1.) Sample Variance is just the variance of the sample, like u have 5 objects from a pool of 1000 objects... the sample variance is just the variance of the 5 objects itself, it has nothing to do with the rest of the objects.

2.) Variance of the Sampling Distribution, (Population Variance)/n is variance of the number of samples? You have 1000 objects... 20 samples of 50 objects each... so it is the variance for the 20 samples? And the sampling distribution variance of the 20 samples are all the same. Which means n is the number of samples, not the number of objects in a single or the entire population?

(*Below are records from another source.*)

-- ==== Sys2Proof/Tests/Slice0.lean ====
section
/-! SUPPORT. The model's own tests: expected values from spec/95_test_vectors.md (the ids V1, V77, ... name its rows) and from the rules cited, and one witness for the hypotheses of every obligation that has some. -/

namespace Sys2Proof.Tests

set_option Elab.async false

open Sys2Proof.Machine Sys2Proof.Safety

/- ---- Helpers: small states, and what a step answered ---- -/

/-- The state a step answered, if it did. -/
def after : Host.Outcome State Fault Refusal → Option State
  | .next t => some t
  | .fault _ => none
  | .refused _ => none

/-- The fault a step stopped with, if it did. -/
def stop : Host.Outcome State Fault Refusal → Option Fault
  | .next _ => none
  | .fault f => some f
  | .refused _ => none

/-- A step that answers a state with a decidable property does answer one. -/
theorem next_such {P : State → Prop} [DecidablePred P] {o : Host.Outcome State Fault Refusal}
    (h : (after o).any (fun t => decide (P t)) = true) : ∃ t, o = .next t ∧ P t := by
  cases o with
  | next t => exact ⟨t, rfl, by simpa [after] using h⟩
  | fault f => simp [after] at h
  | refused r => simp [after] at h

/-- A step that answers a state answers one. -/
theorem next_some {o : Host.Outcome State Fault Refusal} (h : (after o).isSome = true) : ∃ t, o = .next t := by
  cases o with
  | next t => exact ⟨t, rfl⟩
  | fault f => simp [after] at h
  | refused r => simp [after] at h

/-- The reset state with these byte operands. -/
def bytesState (a b : Byte) : State := { State.reset with BA := .value a, BB := .value b }

/-- The reset state with this block and this round key. -/
def blockState (b k : Block) : State := { State.reset with ST := known b, RK := known k }

/-- The reset state with these bytes at the start of CK, the rest of CK still ⊥. -/
def keyState (key : List Byte) : State := { State.reset with CK := tabulate fun i =>
  match key[i.val]? with
  | some b => .value b
  | none => .bottom 0 }

/-- The all-zero 128-bit cipher key. -/
def zeroKey : List Byte := List.replicate 16 0

/-- The state after EXPANDKEY of the all-zero 128-bit key (V50). -/
def scheduleState : State := ((keyState zeroKey).setSchedule 4 (expandKey 4 zeroKey)).succeed

/-- An idle core whose host does this next. -/
def idleState (q : List HostAction) : State := { State.reset with queue := q }

/-- A state with this command pending, `n` bus cycles to wait, and a host that does this next. -/
def busyState (s : State) (cmd : Word) (n : Nat) (q : List HostAction) : State := (s.holdCommand cmd n).setQueue q

/-- The standard test input of the source, `00112233445566778899aabbccddeeff`. -/
def standardInput : Block :=
  #v[0x00, 0x11, 0x22, 0x33, 0x44, 0x55, 0x66, 0x77, 0x88, 0x99, 0xaa, 0xbb, 0xcc, 0xdd, 0xee, 0xff]

/-- Sixteen zero bytes. -/
def zeroBlock : Block := #v[0, 0, 0, 0, 0, 0, 0, 0, 0, 0, 0, 0, 0, 0, 0, 0]

/- ---- WellFormed: each check refuses an ill-formed term ---- -/

/-- A six-bit SLEN holds no 64 (R63). -/
theorem test_wf_refuses_subbytes : (Instr.subbytes 64).wf = false := by decide
theorem test_wf_refuses_shiftrows : (Instr.shiftrows 64).wf = false := by decide
theorem test_wf_refuses_mixcolumns : (Instr.mixcolumns 64).wf = false := by decide
theorem test_wf_refuses_addroundkey_slen : (Instr.addroundkey 64 16).wf = false := by decide
theorem test_wf_refuses_addroundkey_klen : (Instr.addroundkey 16 64).wf = false := by decide
/-- A six-bit KLEN holds no 64 (R63). -/
theorem test_wf_refuses_expandkey : (Instr.expandkey 64).wf = false := by decide
/-- A four-bit RND holds no 16 (R62). -/
theorem test_wf_refuses_loadrk : (Instr.loadrk 16).wf = false := by decide
/-- The largest value of every field is well formed, and so are the commands without operands. -/
theorem test_wf_accepts_field_limits :
    Instr.gfmul.wf && Instr.sbox.wf && (Instr.subbytes 63).wf && (Instr.shiftrows 63).wf && (Instr.mixcolumns 63).wf &&
      (Instr.addroundkey 63 63).wf && (Instr.expandkey 63).wf && (Instr.loadrk 15).wf = true := by decide

/- ---- Decode: words written out from R60 `0000000000 KKKKKK 00 SSSSSS RRRR OOOO` ---- -/

/-- V76: `0000000000 000000 00 000000 0000 0001`. -/
theorem test_decode_gfmul : decode 0b00000000000000000000000000000001#32 = .command .gfmul := by decide
/-- V77: RND, SLEN and KLEN all ones and ignored. -/
theorem test_decode_gfmul_ignores_fields : decode 0x003F3FF1#32 = .command .gfmul := by decide
/-- `0000000000 000000 00 000000 0000 0010`. -/
theorem test_decode_sbox : decode 0b00000000000000000000000000000010#32 = .command .sbox := by decide
/-- V15: `0000000000 000000 00 001111 0000 0011` is SUBBYTES slen=15. -/
theorem test_decode_subbytes : decode 0b00000000000000000000111100000011#32 = .command (.subbytes 15) := by decide
/-- `0000000000 000000 00 010000 0000 0100`, slen=16 (R67). -/
theorem test_decode_shiftrows : decode 0b00000000000000000001000000000100#32 = .command (.shiftrows 16) := by decide
/-- V33: `0000000000 000000 00 100000 0000 0101` is MIXCOLUMNS slen=32. -/
theorem test_decode_mixcolumns : decode 0b00000000000000000010000000000101#32 = .command (.mixcolumns 32) := by decide
/-- V46: `0000000000 010000 00 001111 0000 0110` is ADDROUNDKEY slen=15, klen=16: the two lengths are not swapped. -/
theorem test_decode_addroundkey :
    decode 0b00000000000100000000111100000110#32 = .command (.addroundkey 15 16) := by decide
/-- V5E5: `0000000000 010100 00 000000 0000 0111` is EXPANDKEY klen=20. -/
theorem test_decode_expandkey : decode 0b00000000000101000000000000000111#32 = .command (.expandkey 20) := by decide
/-- V82: `0000000000 000000 00 010000 0000 1000` is LOADRK 0, SLEN ignored. -/
theorem test_decode_loadrk_ignores_slen : decode 0b00000000000000000001000000001000#32 = .command (.loadrk 0) := by
  decide
/-- V5E2: `0000000000 000000 00 000000 1010 1000` is LOADRK 10. -/
theorem test_decode_loadrk : decode 0b00000000000000000000000010101000#32 = .command (.loadrk 10) := by decide
/-- V70, V71, V72: opcodes 0, 9 and 15. -/
theorem test_decode_reserved_opcodes :
    decode 0x00000000#32 = .illegal (.reservedOpcode 0) ∧ decode 0x00000009#32 = .illegal (.reservedOpcode 9) ∧
      decode 0x0000000F#32 = .illegal (.reservedOpcode 15) := by decide
/-- V73, V74, V75, V80: reserved bits 14, 22 and 31, which come before the opcode and the lengths. -/
theorem test_decode_reserved_bits :
    decode 0x00004001#32 = .illegal .reservedBits ∧ decode 0x00400001#32 = .illegal .reservedBits ∧
      decode 0x80000001#32 = .illegal .reservedBits ∧ decode 0x00004003#32 = .illegal .reservedBits := by decide
/-- Bytes in bus order (R42): the low byte first, and the fifth byte left over. -/
theorem test_decode_bytes :
    decodeBytes [0x06, 0x10, 0x10, 0x00, 0xAA] = (.command (.addroundkey 16 16), [0xAA]) := by decide
/-- Three bytes are no command word (R69). -/
theorem test_decode_truncated : decodeBytes [0x01, 0x00, 0x00] = (.illegal .truncated, [0x01, 0x00, 0x00]) := by decide
/-- The host's word for the row LOADRK. -/
theorem test_decode_table_word : decodeTableWord 32 0x000000E8 = some (.loadrk 14) := by decide

/- ---- The commands ---- -/

/-- V1 (the source's S1). -/
theorem test_gfmul_worked_example : (after (exec .gfmul (bytesState 0x57 0x83))).map (·.BY) = some (.value 0xC1) := by
  decide +kernel
/-- V9e: both operands 0x80, the reduction at its longest. -/
theorem test_gfmul_reduces : (after (exec .gfmul (bytesState 0x80 0x80))).map (·.BY) = some (.value 0x9A) := by
  decide +kernel
/-- V10, and BB is not read (R92). -/
theorem test_sbox_row_and_column :
    (after (exec .sbox { State.reset with BA := .value 0x53 })).map (·.BY) = some (.value 0xED) := by decide +kernel
/-- V11h, the last entry. -/
theorem test_sbox_last_entry : (after (exec .sbox (bytesState 0xFF 0))).map (·.BY) = some (.value 0x16) := by
  decide +kernel
/-- V12. -/
theorem test_subbytes_standard_input :
    (after (exec (.subbytes 16) (blockState standardInput zeroBlock))).map (·.ST) = some (known
      #v[0x63, 0x82, 0x93, 0xc3, 0x1b, 0xfc, 0x33, 0xf5, 0xc4, 0xee, 0xac, 0xea, 0x4b, 0xc1, 0x28, 0x16]) := by
  decide +kernel
/-- V94: a failing check reads no operand byte, so ⊥ does no harm. -/
theorem test_subbytes_checks_before_operands :
    (after (exec (.subbytes 8) State.reset)).map (·.status.err) = some 1 := by decide +kernel
/-- V20 (the source's S3), `ABCDEFGHIJKLMNOP` to `AFKPEJODINCHMBGL`. -/
theorem test_shiftrows_letters :
    (after (exec (.shiftrows 16) (blockState
      #v[0x41, 0x42, 0x43, 0x44, 0x45, 0x46, 0x47, 0x48, 0x49, 0x4a, 0x4b, 0x4c, 0x4d, 0x4e, 0x4f, 0x50] zeroBlock))).map
      (·.ST) = some (known
      #v[0x41, 0x46, 0x4b, 0x50, 0x45, 0x4a, 0x4f, 0x44, 0x49, 0x4e, 0x43, 0x48, 0x4d, 0x42, 0x47, 0x4c]) := by
  decide +kernel
/-- V25: slen = 0 fails and leaves ST. -/
theorem test_shiftrows_length_zero :
    (after (exec (.shiftrows 0) (blockState standardInput zeroBlock))).map (fun t => (t.status.err, t.ST)) =
      some (1, known standardInput) := by decide +kernel
/-- V30, V30b, V30h and V30f, one in each column. -/
theorem test_mixcolumns_columns :
    (after (exec (.mixcolumns 16) (blockState
      #v[0xdb, 0x13, 0x53, 0x45, 0xf2, 0x0a, 0x22, 0x5c, 0x80, 0x00, 0x00, 0x00, 0x2d, 0x26, 0x31, 0x4c] zeroBlock))).map
      (·.ST) = some (known
      #v[0x8e, 0x4d, 0xa1, 0xbc, 0x9f, 0xdc, 0x58, 0x9d, 0x1b, 0x80, 0x80, 0x9b, 0x4d, 0x7e, 0xbd, 0xf8]) := by
  decide +kernel
/-- V33: slen = 32 fails. -/
theorem test_mixcolumns_length :
    (after (exec (.mixcolumns 32) (blockState standardInput zeroBlock))).map (fun t => (t.status.err, t.ST)) =
      some (1, known standardInput) := by decide +kernel
/-- V40. -/
theorem test_addroundkey_initial_round :
    (after (exec (.addroundkey 16 16) (blockState
      #v[0x32, 0x43, 0xf6, 0xa8, 0x88, 0x5a, 0x30, 0x8d, 0x31, 0x31, 0x98, 0xa2, 0xe0, 0x37, 0x07, 0x34]
      #v[0x2b, 0x7e, 0x15, 0x16, 0x28, 0xae, 0xd2, 0xa6, 0xab, 0xf7, 0x15, 0x88, 0x09, 0xcf, 0x4f, 0x3c]))).map (·.ST) =
      some (known #v[0x19, 0x3d, 0xe3, 0xbe, 0xa0, 0xf4, 0xe2, 0x2b, 0x9a, 0xc6, 0x8d, 0x2a, 0xe9, 0xf8, 0x48, 0x08]) := by
  decide +kernel
/-- V45: a klen legal for EXPANDKEY fails here. -/
theorem test_addroundkey_key_length :
    (after (exec (.addroundkey 16 24) (blockState standardInput zeroBlock))).map (·.status.err) = some 1 := by
  decide +kernel
/-- V56: AES-256, W[12] (the extra substitution of R144) and the last word W[59]. -/
theorem test_expandkey_256 :
    (after (exec (.expandkey 32) (keyState
      [0x60, 0x3d, 0xeb, 0x10, 0x15, 0xca, 0x71, 0xbe, 0x2b, 0x73, 0xae, 0xf0, 0x85, 0x7d, 0x77, 0x81,
       0x1f, 0x35, 0x2c, 0x07, 0x3b, 0x61, 0x08, 0xd7, 0x2d, 0x98, 0x10, 0xa3, 0x09, 0x14, 0xdf, 0xf4]))).map
      (fun t => (t.W[12], t.W[59])) =
      some (known #v[0xa8, 0xb0, 0x9c, 0x1a], known #v[0x70, 0x6c, 0x63, 0x1e]) := by decide +kernel
/-- V55: AES-192, the first derived word and the last one, ⊥ above it, and STATUS = 0x0C610000 (V52). -/
theorem test_expandkey_192 :
    (after (exec (.expandkey 24) (keyState
      [0x8e, 0x73, 0xb0, 0xf7, 0xda, 0x0e, 0x64, 0x52, 0xc8, 0x10, 0xf3, 0x2b, 0x80, 0x90, 0x79, 0xe5,
       0x62, 0xf8, 0xea, 0xd2, 0x52, 0x2c, 0x6b, 0x7b]))).map 
      (fun t => (t.W[6], t.W[51], allHeld t.W[52].toList, statusWord t.status)) =
      some (known #v[0xfe, 0x0c, 0x91, 0xf7], known #v[0x01, 0x00, 0x22, 0x02], false, 0x0C610000#32) := by
  decide +kernel
/-- V50 (the source's S4): LOADRK 1 of the all-zero key's schedule. -/
theorem test_loadrk_zero_key :
    (after (exec (.loadrk 1) scheduleState)).map (·.RK) = some (known
      #v[0x62, 0x63, 0x63, 0x63, 0x62, 0x63, 0x63, 0x63, 0x62, 0x63, 0x63, 0x63, 0x62, 0x63, 0x63, 0x63]) := by
  decide +kernel
/-- V5E3: round 11 of an AES-128 schedule. -/
theorem test_loadrk_beyond_last_round :
    (after (exec (.loadrk 11) scheduleState)).map (fun t => statusWord t.status) = some 0x0A410400#32 := by decide +kernel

In other words, in terms of maths problem(Not real life), it is usually impossible to compute the Variancce of Sampling Distribution of a very large number, unless you are provided with the Population Variance and number of Sample Distributions?

 

[Office_Shredder]

This is pretty old, but in case anyone stumbles on it and is confused - sample variancei think is described correctly.

the terminology is a bit inconsistent between different sources, but variance of the sample distribution probably means the same thing as this:

https://mathworld.wolfram.com/SampleVarianceDistribution.html

And it is, if you just repeatedly sample (independently), how much variance is there in the statistic you are measuring (in the wolfram link it's variance, but you could probably ask about the variance of the sample distribution for other statistics). This is similar to the procedure described in the OP, but this definition does not depend on splitting up a finite sample space into disjoint sets.

 

[WWGD]

Actually, in my experience, the variance of a RV is called the Standard Error S.E, and Variance is used/reserved for the population parameter. otherwise, I believe the two terms you used are different names for the same thing.